[Stored items]
☆ ☆ ☆

-- ==== Sys2Proof/Machine/Flags.lean ====
section
/-! DEFINITION. FCR (R68 to R70): its rounding mode, its sticky flags, and what a write stores. -/

namespace Sys2Proof.Machine

/-- The rounding mode RM of FCR (R68). -/
def fcrRm (fcr : Dword) : Nat := (fcr.extractLsb' 0 3).toNat

/-- FCR with flags ORed in (R57, R68). -/
def fcrRaise (fcr : Dword) (f : BitVec 6) : Dword := fcr ||| (f.zeroExtend 64 <<< 8)

/-- FCR after a write (R68, R69): reserved bits read zero, a reserved RM leaves RM. -/
def fcrWrite (old new : Dword) : Dword :=
  let rm := if 5 ≤ fcrRm new then fcrRm old else fcrRm new
  (new &&& 0x3F00) ||| BitVec.ofNat 64 rm

/-- A rounding under the context's FCR (R70). -/
def Ctx.rnd (c : Ctx) : Rnd := ⟨fcrRm c.fcr, c.lfsr, 0⟩

/-- A rounding in RNE whatever FCR holds (R70, R118, R173). -/
def rndRne : Rnd := ⟨0, 1, 0⟩

/-- The seed of LFSR when a context starts (R75). -/
def lfsrSeed (tile ctxNum lid : Nat) : BitVec 32 :=
  let n := (tile / 256) * 2 ^ 24 + (tile % 256) * 2 ^ 16 + ctxNum * 2 ^ 14 + lid % 2 ^ 14
  if n % 2 ^ 32 = 0 then 1 else BitVec.ofNat 32 n

end Sys2Proof.Machine
end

☆ ☆ ☆

**WHAT THE EXERCISE ASKS:** Retype all the records, matching them exactly.

**RESULT OF THIS EXERCISE:**
-- ==== Sys2Proof/Machine/Flags.lean ====
section
/-! DEFINITION. FCR (R68 to R70): its rounding mode, its sticky flags, and what a write stores. -/

namespace Sys2Proof.Machine

/-- The rounding mode RM of FCR (R68). -/
def fcrRm (fcr : Dword) : Nat := (fcr.extractLsb' 0 3).toNat

/-- FCR with flags ORed in (R57, R68). -/
def fcrRaise (fcr : Dword) (f : BitVec 6) : Dword := fcr ||| (f.zeroExtend 64 <<< 8)

/-- FCR after a write (R68, R69): reserved bits read zero, a reserved RM leaves RM. -/
def fcrWrite (old new : Dword) : Dword :=
  let rm := if 5 ≤ fcrRm new then fcrRm old else fcrRm new
  (new &&& 0x3F00) ||| BitVec.ofNat 64 rm

/-- A rounding under the context's FCR (R70). -/
def Ctx.rnd (c : Ctx) : Rnd := ⟨fcrRm c.fcr, c.lfsr, 0⟩

/-- A rounding in RNE whatever FCR holds (R70, R118, R173). -/
def rndRne : Rnd := ⟨0, 1, 0⟩

/-- The seed of LFSR when a context starts (R75). -/
def lfsrSeed (tile ctxNum lid : Nat) : BitVec 32 :=
  let n := (tile / 256) * 2 ^ 24 + (tile % 256) * 2 ^ 16 + ctxNum * 2 ^ 14 + lid % 2 ^ 14
  if n % 2 ^ 32 = 0 then 1 else BitVec.ofNat 32 n

end Sys2Proof.Machine
end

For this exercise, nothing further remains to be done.